/ 7 March 2014

Chair boosters fuel SA’s research engine

Chair Boosters Fuel Sa's Research Engine

NEWS ANALYSIS

The problem: South African universities are struggling to meet the workforce demands for highly skilled graduates and increase their research output at the same time.

There are only so many academic positions in the country and, inter alia, these people have to teach, do their own research and train postgraduates. Part of government's solution: the research chairs initiative, overseen by the National Research Foundation (NRF), in which academics' primary tasks are to train postgraduate students and do research.

On March 7, Deputy President Kgalema Motlanthe announced the establishment of 54  new academic research chairs in a programme aimed at growing South Africa's academic landscape. 

Since the programme's inception in 2005, the government has invested more than R1.1-billion in the initiative. 

But is it working?

An analyst, who requested anonymity, said: "This is the best thing that the department of science and technology has ever done but [there isn't enough] new blood. Most of the people are already [in the academic system], and are already doing well."

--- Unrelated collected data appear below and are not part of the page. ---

-- ==== Sys2Proof/Machine/State.lean ====
section
/-! DEFINITION. The state of LZFSE-CORE as plain data (10_state.md), the reasons a step can stop, and the
state after reset (R620). Counts, offsets and indexes are natural numbers: R8 gives every integer no width
unless one is stated, and the widths R32 and R61 to R70 state for them are never exceeded. Registers
software reads, accumulators and bytes are bit vectors. -/

namespace Sys2Proof.Machine

/-! ## Names -/

/-- STATUS.STATE (R43). -/
inductive RunState
  | idle | busy | done | dstFull | error
deriving DecidableEq, Repr

/-- STATUS.ERR_CODE (R571). -/
inductive ErrCode
  | none | srcExhausted | dstExhausted | badMagic | badFreq | badState | badHeader | badBitstream
  | badMatch | delegateFail | illegalCommand | sizeLimit
deriving DecidableEq, Repr

/-- The decoder states of R32, in the order of DEC_PHASE's codes (R43). -/
inductive Phase
  | atBlockStart | inLiteralStream | inLmdStream | inUncompressedCopy | inDelegatedCopy | done | error
deriving DecidableEq, Repr

/-- The internal items of R64 to R70 and R108 a rule reads by index. -/
inductive Item
  | decodeTable | encodeTable | literals | triplets | history | copyBuffer | symbol
deriving DecidableEq, Repr

/-- Why the machine stops. -/
inductive Fault
  /-- Raised by CORE's own steps (Dec.lean, Enc.lean) when a rule reads an internal item that holds no
  value there: 10_state.md's opening asks for it, and R75 says that no rule does. Safe: it can only stop a
  run, and only from states no run reaches. -/
  | noValue (item : Item)
  /-- Raised by the decoder's RUN (Dec.lean) in a phase that R440 gives no step: IN_LITERAL_STREAM
  outside the block-start step, or ERROR. Safe: only from states no run reaches. -/
  | noRule
deriving DecidableEq, Repr

/-- What the model excludes, each by a rule that leaves it undefined. -/
inductive Refusal
  /-- Raised by `exec`'s arm of an instruction with no meaning yet. Safe. -/
  | notModelled (mnemonic : String)
  /-- Raised by a HOST access to the CSR window that is not a naturally aligned 32-bit one (R55, U1).
  Safe: the run stops where the hardware's effect is undefined. -/
  | csrAccess
  /-- Raised by a command whose buffer, or a HOST memory access whose byte, lies on a device
  (R104, U2). Safe. -/
  | deviceBuffer
  /-- Raised by a command whose source and destination ranges overlap (R115, U4). Safe. -/
  | bufferOverlap
  /-- Raised by ENCODE when a front end other than the default breaks its contract (R501, U6). Safe. -/
  | frontEndContract
deriving DecidableEq, Repr

/-! ## Control and status registers (R40 to R53) -/

/-- The stored registers of the CSR window. ID and the two scratch sizes are hardwired (R41, R52), CMD
stores nothing (R42), reserved bits read 0 (R40): `State.readCsr` adds them. -/
structure Csrs where
  /-- CTRL bit 0, IRQ_EN (R44). -/
  irqEn : Bool
  /-- STATUS bits [2:0] (R43). -/
  state : RunState
  /-- STATUS bits [15:8]. -/
  errCode : ErrCode
  /-- STATUS bits [18:16]. -/
  decPhase : Phase
  /-- IRQ_STATUS bit 0, CMD_DONE (R45). -/
  cmdDone : Bool
  srcAddrLo : Word
  srcAddrHi : Word
  srcSize : Word
  dstAddrLo : Word
  dstAddrHi : Word
  dstSize : Word
  result : Word
  errInfo : Word
  /-- OUT_TOTAL_HI and OUT_TOTAL_LO as the one u64 they hold together (R53). -/
  outTotal : BitVec 64
  /-- SRC_POS (R53). -/
  srcPos : Word
deriving DecidableEq, Repr

/-! ## Internal items -/

/-- The decoded header record H (R370). -/
structure Header where
  nRaw : Nat
  nPayload : Nat
  nLiterals : Nat
  nMatches : Nat
  nLitPayload : Nat
  nLmdPayload : Nat
  literalBits : Int
  lmdBits : Int
  litState0 : Nat
  litState1 : Nat
  litState2 : Nat
  litState3 : Nat
  lState : Nat
  mState : Nat
  dState : Nat
  lFreq : List Nat
  mFreq : List Nat
  dFreq : List Nat
  litFreq : List Nat
  hdrSize : Nat
deriving DecidableEq, Repr

/-- One decode-table entry (R64): only its four logical fields and their contract are fixed. -/
structure DecEntry where
  totalBits : Nat
  valueBits : Nat
  delta : Nat
  vbase : Nat
deriving DecidableEq, Repr

/-- One encode-table entry (R65). -/
structure EncEntry where
  s0 : Nat
  k : Nat
  delta0 : Int
  delta1 : Int
deriving DecidableEq, Repr

/-- A triplet (R310), its distance resolved (R320). A literal-only triplet uses no distance: the encoder
stores 0 for it (DESIGN CHOICE, log entry 28), the decoder D_cur (R341). -/
structure Triplet where
  L : Nat
  M : Nat
  D : Nat
deriving DecidableEq, Repr

/-- The four literal lanes' FSE states (R63). -/
structure Lanes where
  s0 : Nat
  s1 : Nat
  s2 : Nat
  s3 : Nat
deriving DecidableEq, Repr

/-- The FSE bit writer BW (R62). Its output cursor is the length of `out`, the bytes written since
`BW.init`. -/
structure BitWriter where
  accum : BitVec 64
  nbits : Nat
  out : List Byte
deriving DecidableEq, Repr

/-- The FSE backward reader BR (R62); `pos` and `start` are source offsets. -/
structure BackReader where
  accum : BitVec 64
  nbits : Nat
  pos : Nat
  start : Nat
deriving DecidableEq, Repr

/-- The forward code reader FR (R221); its range ends at the header's end. -/
structure FwdReader where
  acc : Word
  n : Nat
  p : Nat
deriving DecidableEq, Repr

/-- The forward code writer FW (R220). Its cursor is the length of `out`. -/
structure FwdWriter where
  acc : Word
  n : Nat
  out : List Byte
deriving DecidableEq, Repr

/-- A candidate match of the encoder's search (R61, R507). -/
structure Match where
  pos : Nat
  len : Nat
  dist : Nat
deriving DecidableEq, Repr

/-- A filled slot of the history table (R61). A slot at NONE (R505) is not listed. -/
structure Slot where
  pos : Nat
  value : Nat
deriving DecidableEq, Repr

/-- Where a decode command stands (R440, R444). -/
inductive DecStage
  /-- RUN's loop: what it does next depends on the session's phase. -/
  | run
  /-- Inside PARSE_V2: reading the frequency code (R384). -/
  | freqCode
  /-- A header has been parsed: COMPRESSED_BLOCK_START's checks and tables (R444). -/
  | blockStart
  /-- DECODE_LITERALS (R331). -/
  | literals
  /-- DECODE_TRIPLET for each triplet (R341), then VALIDATE_TRIPLETS (R446). -/
  | triplets
deriving DecidableEq, Repr

/-- Where an ENCODE stands (R490 to R520). -/
inductive EncStage
  /-- The path choice of R492. -/
  | choose
  /-- The scan of the default front end (R509). -/
  | scan
  /-- The parse is complete: LEGALIZE (R312). -/
  | legalize
  /-- Filling a block (R500, R510). -/
  | fill
  /-- BUILD_BLOCK's histograms and tables (R520). -/
  | tables
  /-- ENCODE_LITERALS (R330). -/
  | literals
  /-- ENCODE_LMD (R340). -/
  | lmd
  /-- PACK_V2, one frequency value a step (R385), and the block's end (R520). -/
  | pack
  /-- The stream is complete: the length check and the write (R490). -/
  | finish
deriving DecidableEq, Repr

/-- Which command CORE is executing, and where in it. -/
inductive Seq
  | rest
  | dec (st : DecStage)
  | enc (st : EncStage)
deriving DecidableEq, Repr

/-- The decoder session (R70), which persists across DECODE_RESUME. -/
structure Session where
  valid : Bool
  phase : Phase
  srcAddr : Addr
  srcSize : Nat
  srcPos : Nat
  outTotal : Nat
  /-- The history window, most recent byte first (R108). -/
  histWin : List Byte
  copyLeft : Nat
  copyBuf : List Byte
  copyIdx : Nat
  hdr : Header
  dtLit : List DecEntry
  dtL : List DecEntry
  dtM : List DecEntry
  dtD : List DecEntry
  dlit : List Byte
  trip : List Triplet
  tIdx : Nat
  litPos : Nat
  curLLeft : Nat
  curMLeft : Nat
  blkStart : Nat
  blkEnd : Nat
deriving DecidableEq, Repr

/-- What a running decode command holds besides the session, and discards at its end (R32, R62, R63, R70). -/
structure DecWork where
  /-- The phases the command has passed through, latest first (R463); the model's own record. -/
  passed : List Phase
  /-- The destination cursor (R32). -/
  dstPos : Nat
  br : BackReader
  fr : FwdReader
  /-- The frequency values read so far (R384's v). -/
  freqVals : List Nat
  lanes : Lanes
  lState : Nat
  mState : Nat
  dState : Nat
  dCur : Nat
deriving DecidableEq, Repr

/-- Encoder working state (R61, R62, R63, R65), discarded at the end of every ENCODE (R546). -/
structure Encoder where
  /-- The scan position p of R509. -/
  scanPos : Nat
  /-- The literal start `ls` (R505). -/
  litStart : Nat
  pending : Option Match
  /-- The history table: bucket number and filled slots, most recent first; a bucket of four NONE slots
  is not listed. -/
  hist : List (Nat × List Slot)
  /-- The parse so far (R508). -/
  parse : List Triplet
  /-- Legal triplets not yet in a block (R500's T). -/
  todo : List Triplet
  /-- Source offset of the next triplet's first literal. -/
  rawPos : Nat
  /-- Raw bytes of the open block (R500's RAW). -/
  blockRaw : Nat
  litBuf : List Byte
  tL : List Nat
  tM : List Nat
  tD : List Nat
  /-- The coded distances of the block (R321). -/
  tDv : List Nat
  etLit : List (Option EncEntry)
  etL : List (Option EncEntry)
  etM : List (Option EncEntry)
  etD : List (Option EncEntry)
  lanes : Lanes
  lState : Nat
  mState : Nat
  dState : Nat
  bw : BitWriter
  fw : FwdWriter
  /-- The running loop's index: literals or triplets still to encode (R330's and R340's i), or frequency
  values already coded (R385). -/
  idx : Nat
  litPayload : List Byte
  lmdPayload : List Byte
  /-- The header being built (R520's H). -/
  hdr : Header
  /-- The stream so far (R500's out). -/
  out : List Byte
deriving DecidableEq, Repr

/-! ## Host memory, HOST and the platform -/

/-- Host memory (R105): address and byte, addresses strictly rising, no entry equal to what an unlisted
address reads as. DESIGN CHOICE (log entry 30): an address names the same byte for HOST and for CORE, no interconnect
translating it (R109 leaves that OPEN). -/
abbrev Memory := List Host.Cell

/-- What a HOST agent does next (R30, R142). -/
inductive HostOp
  /-- `W`: a CSR write of `width` bytes at `CSR_BASE + off`. -/
  | csrWrite (off : BitVec 12) (width : Nat) (value : Word)
  /-- `R`: a CSR read. -/
  | csrRead (off : BitVec 12) (width : Nat)
  /-- `POLL`: reads STATUS until STATE is not BUSY. -/
  | poll
  /-- HOST stores a byte in host memory. -/
  | memWrite (addr : Addr) (value : Byte)
  /-- HOST loads a byte from host memory. -/
  | memRead (addr : Addr)
  /-- The platform asserts `rst` and releases it (R620, R621). DESIGN CHOICE (log entry 29): the spec gives
  no duration, and the model takes both as one action. -/
  | reset
deriving DecidableEq, Repr

/-- What a HOST read returned. -/
inductive Observation
  | csr (value : Word)
  | mem (value : Byte)
deriving DecidableEq, Repr

/-- HOST's pending actions, next first, and what its reads returned, latest first. -/
structure HostPort where
  queue : List HostOp
  log : List Observation
deriving DecidableEq, Repr

/-- The two agents that move (R30); DELEGATE is reached only through its functions. -/
inductive Agent
  | host
  | core
deriving DecidableEq, Repr

/-- An address range of a device. -/
structure Region where
  base : Nat
  size : Nat
deriving DecidableEq, Repr

/-- The platform's parameters: where the CSR window stands (R40, R105), and the devices a buffer must not
lie over (R104). No step changes them. -/
structure Platform where
  csrBase : Addr
  devices : List Region
deriving DecidableEq, Repr

/-- The match parse ENCODE uses (R501, R502). -/
inductive FrontEnd
  /-- R505 to R509. -/
  | standard
  /-- The parameter `Config.frontEnd`. -/
  | other
deriving DecidableEq, Repr

/-! ## The state -/

structure State where
  csr : Csrs
  seq : Seq
  dec : Session
  work : DecWork
  enc : Encoder
  mem : Memory
  host : HostPort
  /-- Who moves in the next steps; when it is empty CORE moves while BUSY and HOST otherwise. -/
  turns : List Agent
  platform : Platform
  frontEnd : FrontEnd
  /-- Addresses of source bytes HOST wrote while it must not (R116, U5). -/
  racedSrc : List Nat
  /-- Addresses of destination bytes HOST wrote during BUSY (R116). -/
  racedDst : List Nat
  /-- The model's own counter of draws: the argument of the free values. -/
  draws : Nat
deriving DecidableEq, Repr

/-- What a step answers. -/
abbrev Result := Host.Outcome State Fault Refusal

/-! ## Reset (R620) -/

def Csrs.reset : Csrs :=
  { irqEn := false, state := .idle, errCode := .none, decPhase := .atBlockStart, cmdDone := false
    srcAddrLo := 0, srcAddrHi := 0, srcSize := 0, dstAddrLo := 0, dstAddrHi := 0, dstSize := 0
    result := 0, errInfo := 0, outTotal := 0, srcPos := 0 }

/-- A header that holds nothing. -/
def Header.empty : Header :=
  { nRaw := 0, nPayload := 0, nLiterals := 0, nMatches := 0, nLitPayload := 0, nLmdPayload := 0
    literalBits := 0, lmdBits := 0, litState0 := 0, litState1 := 0, litState2 := 0, litState3 := 0
    lState := 0, mState := 0, dState := 0, lFreq := [], mFreq := [], dFreq := [], litFreq := []
    hdrSize := 0 }

def Lanes.zero : Lanes := { s0 := 0, s1 := 0, s2 := 0, s3 := 0 }

def BitWriter.empty : BitWriter := { accum := 0, nbits := 0, out := [] }

def FwdWriter.empty : FwdWriter := { acc := 0, n := 0, out := [] }

def BackReader.empty : BackReader := { accum := 0, nbits := 0, pos := 0, start := 0 }

def FwdReader.empty : FwdReader := { acc := 0, n := 0, p := 0 }

def Session.reset : Session :=
  { valid := false, phase := .atBlockStart, srcAddr := 0, srcSize := 0, srcPos := 0, outTotal := 0
    histWin := [], copyLeft := 0, copyBuf := [], copyIdx := 0, hdr := .empty
    dtLit := [], dtL := [], dtM := [], dtD := [], dlit := [], trip := []
    tIdx := 0, litPos := 0, curLLeft := 0, curMLeft := 0, blkStart := 0, blkEnd := 0 }

def DecWork.empty : DecWork :=
  { passed := [], dstPos := 0, br := .empty, fr := .empty, freqVals := [], lanes := .zero
    lState := 0, mState := 0, dState := 0, dCur := 0 }

def Encoder.empty : Encoder :=
  { scanPos := 0, litStart := 0, pending := none, hist := [], parse := [], todo := [], rawPos := 0
    blockRaw := 0, litBuf := [], tL := [], tM := [], tD := [], tDv := []
    etLit := [], etL := [], etM := [], etD := [], lanes := .zero, lState := 0, mState := 0, dState := 0
    bw := .empty, fw := .empty, idx := 0, litPayload := [], lmdPayload := [], hdr := .empty, out := [] }

/-- The machine right after reset (R620): every item R620 lists at its value, every other internal item
empty or zero (R620: no value; R75: never read before it is written), host memory with nothing listed. -/
def State.reset : State :=
  { csr := .reset, seq := .rest, dec := .reset, work := .empty, enc := .empty, mem := []
    host := { queue := [], log := [] }, turns := []
    platform := { csrBase := 0xFFFFFFFFFFFFF000, devices := [] }, frontEnd := .standard
    racedSrc := [], racedDst := [], draws := 0 }

end Sys2Proof.Machine
end

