-- ==== Sys2Proof/Machine/Ops.lean ====
section
/-! DEFINITION. The named operations on host memory and on the result registers, and the ways a command
ends: done (R460, R490), paused (R460), in error (R570) and rejected (R574). Taking an error is the one
operation `State.raiseErr`; there is no return from it but the next command (R576). -/

namespace Sys2Proof.Machine

/-! ## Sparse data in one canonical form -/

/-- The value at a key, `d` where none is listed. -/
def Sparse.get {α : Type} (d : α) : List (Nat × α) → Nat → α
  | [], _ => d
  | (k, v) :: rest, a => if k = a then v else Sparse.get d rest a

/-- Sets the value at a key, keeping the keys rising and listing no `d`. -/
def Sparse.set {α : Type} [DecidableEq α] (d : α) : List (Nat × α) → Nat → α → List (Nat × α)
  | [], a, v => if v = d then [] else [(a, v)]
  | (k, w) :: rest, a, v =>
    if a < k then (if v = d then (k, w) :: rest else (a, v) :: (k, w) :: rest)
    else if a = k then (if v = d then rest else (a, v) :: rest)
    else (k, w) :: Sparse.set d rest a v

/-! ## Host memory (R103 to R105) -/

/-- What a byte of host memory that nothing has written reads as. -/
abbrev Memory.unwritten : Byte := 0

/-- The canonical form: addresses strictly rising and inside the address space, no entry equal to what an
unlisted address reads as. -/
abbrev Memory.wf (m : Memory) : Prop :=
  m.Pairwise (fun a b => a.1 < b.1) ∧ ∀ c ∈ m, c.1 < Config.addrSpace ∧ c.2 ≠ Memory.unwritten

/-- One byte of `MemRead` (R9). -/
def Memory.read (m : Memory) (a : Addr) : Byte := Sparse.get Memory.unwritten m a.toNat

/-- One byte of `MemWrite` (R9). -/
def Memory.write (m : Memory) (a : Addr) (b : Byte) : Memory := Sparse.set Memory.unwritten m a.toNat b

/-- `MemWrite(a, len(v), v)` (R9). -/
def Memory.writeBytes (m : Memory) (a : Addr) : List Byte → Memory
  | [] => m
  | b :: bs => Memory.writeBytes (m.write a b) (a + 1) bs

/-- `MemRead(a, n)` (R9). -/
def Memory.readBytes (m : Memory) (a : Addr) : Nat → List Byte
  | 0 => []
  | n + 1 => m.read a :: Memory.readBytes m (a + 1) n

/-- n bytes from `a` read as never written. -/
def Memory.clear (m : Memory) (a : Addr) (n : Nat) : Memory :=
  m.filter fun c => !decide (a.toNat ≤ c.1 ∧ c.1 < a.toNat + n)

/-- Gives n bytes from `a` any value (R107's draw). -/
def Memory.havoc (m : Memory) (a : Addr) (n draw : Nat) : Memory :=
  m.writeBytes a ((List.range n).map (Config.freeByte draw))

/-- Gives each listed address any value (R116). -/
def Memory.settle (m : Memory) (draw : Nat) : List Nat → Memory
  | [] => m
  | a :: as => Memory.settle (m.write (BitVec.ofNat 64 a) (Config.racedDest draw a)) draw as

/-- The byte CORE reads at source offset `o` of a buffer at `base`: what memory holds, and any value where
HOST wrote the byte while it must not (R116, U5). `read` tells apart the reads of one byte in one step, so
that each is a draw of its own. The buffer's address is used as given, and is HOST's address of the byte too (R109;
DESIGN CHOICE, log entry 30). -/
def State.srcByte (s : State) (base : Addr) (read o : Nat) : Byte :=
  if (base + BitVec.ofNat 64 o).toNat ∈ s.racedSrc then Config.racedSource s.draws read o
  else s.mem.read (base + BitVec.ofNat 64 o)

/-- The session's source byte at offset `o` (R370's notation: host byte `s_src_addr + o`). No step of a decode
reads a byte twice. -/
def State.decByte (s : State) (o : Nat) : Byte := s.srcByte s.dec.srcAddr 0 o

/-- ENCODE's source byte at offset `o`, in the step's given read. -/
def State.encByte (s : State) (read o : Nat) : Byte := s.srcByte s.csr.srcAddr read o

/-- `n` bytes from offset `o` of a source given by its bytes. -/
def bytesAt (rd : Nat → Byte) (o n : Nat) : List Byte := (List.range n).map fun i => rd (o + i)

/-! ## Turns -/

/-- Who moves next (the model's own; R30's agents). -/
def State.mover (s : State) : Agent :=
  match s.turns with
  | a :: _ => a
  | [] => if s.isBusy then .core else .host

/-- A phase joins the record of those the command has passed through (R463). -/
def DecWork.pass (w : DecWork) (p : Phase) : DecWork :=
  if p ∈ w.passed then w else { w with passed := p :: w.passed }

/-- A decode's working state as the mover's turn begins: CORE's phase is recorded. -/
def State.beginWork (s : State) : DecWork :=
  match s.mover, s.seq with
  | .core, .dec _ => s.work.pass s.dec.phase
  | _, _ => s.work

/-- The state in which the mover acts: its turn is taken, the phase CORE moves from is recorded, and the draw
counter has advanced, so that the free values of different steps are different draws. -/
def State.beginTurn (s : State) : State :=
  { s with turns := s.turns.tail, work := s.beginWork, draws := s.draws + 1 }

/-! ## Command starts and ends (R550) -/

/-- A command that runs: STATE = BUSY and ERR_CODE = 0 (R550, R551). -/
def State.startCommand (s : State) (q : Seq) : State :=
  { s with csr := { s.csr with state := .busy, errCode := .none }, seq := q }

/-- What every command end writes (R550): STATE, ERR_CODE, DEC_PHASE and CMD_DONE (R581). CORE then rests. -/
def State.endCommand (s : State) (st : RunState) (code : ErrCode) (ph : Phase) : State :=
  { s with
    csr := { s.csr with state := st, errCode := code, decPhase := ph, cmdDone := true }
    seq := .rest }

/-- The end of a command that has run: its working state is discarded (R70, R546) and destination bytes
that HOST wrote during BUSY have any value (R116). -/
def State.endRun (s : State) (st : RunState) (code : ErrCode) (ph : Phase) : State :=
  State.endCommand
    { s with work := .empty, enc := .empty, mem := s.mem.settle s.draws s.racedDst, racedDst := [] }
    st code ph

/-- RESULT (R50). -/
def State.setResult (s : State) (n : Nat) : State :=
  { s with csr := { s.csr with result := BitVec.ofNat 32 n } }

/-- ERR_INFO (R51). -/
def State.setErrInfo (s : State) (n : Nat) : State :=
  { s with csr := { s.csr with errInfo := BitVec.ofNat 32 n } }

/-- OUT_TOTAL and SRC_POS take the session's values (R53). -/
def State.loadCounters (s : State) : State :=
  { s with csr := { s.csr with outTotal := BitVec.ofNat 64 s.dec.outTotal,
                               srcPos := BitVec.ofNat 32 s.dec.srcPos } }

/-- The session's phase. -/
def State.setPhase (s : State) (ph : Phase) : State := { s with dec := { s.dec with phase := ph } }

/-- `session_valid`. -/
def State.setValid (s : State) (v : Bool) : State := { s with dec := { s.dec with valid := v } }

/-- End of a decode at an end-of-stream block (R450, R460). -/
def State.endDecode (s : State) : State :=
  (((s.setPhase .done).setValid false).loadCounters.setResult s.work.dstPos).endRun .done .none .done

/-- PAUSE: EMIT found no room (R433, R460). -/
def State.pause (s : State) : State :=
  ((s.setValid true).loadCounters.setResult s.work.dstPos).endRun .dstFull .none s.dec.phase

/-- End of an ENCODE whose stream has been written (R490). -/
def State.endEncode (s : State) (n : Nat) : State :=
  (s.setResult n).endRun .done .none .atBlockStart

/-- A decode's error (R570, R460). The bytes the command has written have any value (U3). -/
def State.raiseDec (s : State) (code : ErrCode) : State :=
  let t := { s with mem := s.mem.havoc s.csr.dstAddr s.work.dstPos s.draws }
  ((((t.setPhase .error).setValid false).loadCounters.setResult 0).setErrInfo s.dec.blkStart).endRun
    .error code .error

/-- An ENCODE's error (R570, R540): every destination byte has any value (R107, U7). -/
def State.raiseEnc (s : State) (code : ErrCode) : State :=
  let t := { s with mem := s.mem.havoc s.csr.dstAddr s.csr.dstSize.toNat s.draws }
  ((t.setResult 0).setErrInfo 0).endRun .error code .atBlockStart

/-- `raise Err(code)` (R570): ends the running command at once. -/
def State.raiseErr (s : State) (code : ErrCode) : State :=
  match s.seq with
  | .enc _ => s.raiseEnc code
  | .dec _ | .rest => s.raiseDec code

/-- `raise CmdErr(code)` (R574): the command is turned away before it starts; session, OUT_TOTAL, SRC_POS
and host memory stay as they were. -/
def State.cmdErr (s : State) (code : ErrCode) : State :=
  ((s.setResult 0).setErrInfo 0).endCommand .error code .atBlockStart

/-! ## How a rule inside a command stops -/

/-- A rule's `raise`, or the read of an internal item that holds no value. -/
inductive Halt
  | err (code : ErrCode)
  | fault (f : Fault)
deriving DecidableEq, Repr

/-- What the step of a running command answers when a rule stops in state `s`. -/
def State.halt (s : State) : Halt → Result
  | .err code => .next (s.raiseErr code)
  | .fault f => .fault f

/-- Goes on with a rule's value, or stops. -/
def State.andThen {α : Type} (s : State) (r : Except Halt α) (k : α → Result) : Result :=
  match r with
  | .ok a => k a
  | .error h => s.halt h

/-- An indexed read of an internal item (R75). -/
def readItem {α : Type} (item : Item) (xs : List α) (i : Nat) : Except Halt α :=
  match xs[i]? with
  | some x => .ok x
  | none => .error (.fault (.noValue item))

end Sys2Proof.Machine
end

As of March this year, there are now  150 research chairs. Of the 150, 32% were recruited from industry or abroad, so there is some truth in the assertion that the research chairs initiative is not bringing in as much new blood as some believe it should.

There are two tiers of funding annually: R2.5-million for tier one and R1.5-million for tier two. This initial amount has not increased since 2005, and with the rand's decline this means that it becomes less attractive to foreign academics of the stature required. 

Romilla Maharaj, the NRF's executive director in human and institutional capacity development, said: "Discussions are ongoing to increase the starting value for new research chairs as this has remained stagnant since the inception."

Foreign academics have been offered the option of spending up to 50% of their time in their home countries, she said.

A senior academic in management at a South African university said that, although the research chairs initiative is "a good thing because the system had run down tremendously … the object should be to grow the system".

Unfortunately, the demographics of existing chairs are far from representative of the demographics of the country: 23% are women and 30% are black.

But this is a perennial problem in the country's academic landscape, and one that no single intervention can rectify.

In an interview with the Mail & Guardian last year about research ratings, A-rated researcher and research chair Professor Tebello Nyokong said the low number of rated black and female researchers was "not about democracy".

"It's about the fact that women were [historically] behind in certain areas in terms of education. Black people were behind too," she said.

"It takes a long time to get an A-rating. It's takes years and years … You have to be old to have an A-rating."

There is also a natural envy among researchers excluded from the research chair initiative, who believe that research chairs are getting all the attention and funding. (They did not want to be identified for fear of victimisation.)

But Maharaj denied that money was being taken away from other researchers. 

"The white paper on science and technology sets a target of 2% of gross domestic product spend on research and development," she said. "We are still under 1% … the investment in the [research chairs] has been additional investments and has not taken away resources from other researchers."